In short, France has a “hung” National Assembly, which means that extremism on the left and right is avoided. Nevertheless, a political deadlock is looming on the horizon, which could be detrimental to a country that must reduce its debt levels in the coming years.

It should also be noted that the European Central Bank (ECB) is considering further rate hikes beyond the summer, and market expectations point to two more hikes between now and the end of the year.

This dollar rally triggered additional selling pressure on the greenback, driving it back to the 1.0800 area as market participants digested Chairman Jerome Powell’s first semi-annual testimony before Congress, where he reiterated that the Committee needs to see further progress in inflation towards the Fed’s 2% target before it begins to cut interest rates. However, Powell gave no indication of the eventual timing of a rate cut.

After Powell’s speech, the macroeconomic backdrop was particularly stable on both sides of the Atlantic.

Thursday will also bring important inflation-related data such as the CPI reading where core inflation is expected to come in below May’s 0.2%, a level that has only been recorded in January. On a year-over-year basis, it is expected to fall to 3.1% y-o-y. Clearly, these readings could point to the slowdown in U.S. inflation resuming its course after being truncated by accelerating prices in the first half of the year. This would raise the prospect of the Fed cutting interest rates in September, which could weigh on the dollar.
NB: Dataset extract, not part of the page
-- ==== Sys2Proof/Machine/Dispatch.lean ====
section
/-! DEFINITION. The dispatch: one arm per instruction, each a direct call of its meaning. PC is past the
whole instruction when `exec` runs (R24, R79); `exec` writes the cost to `State.cycles`. -/

namespace Sys2Proof.Machine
Looking ahead, the second testimony by Chairman Jerome Powell, speeches by Fed members and the release of US CPI inflation figures are expected to be the main drivers of the pair’s price action in the very near term.

EUR/USD daily technical analysis for July 9th:

As for EUR/USD, it is expected to head towards the July high of 1.0845, then the weekly high of 1.0852 and the June high of 1.0916. If the pair breaks above this level, it could retarget the March high of 1.0981, then the weekly high of 1.0998 and the psychological barrier of 1.1000.

Should the bears regain control, spot could see the 200-day SMA at 1.0798 before its June low at 1.0666. This would be followed by the May low at 1.0649 and finally the 2024 low at 1.0601.

Looking at the big picture, more upside appears to be on the horizon if the critical 200-day SMA (1.0797) is routinely broken.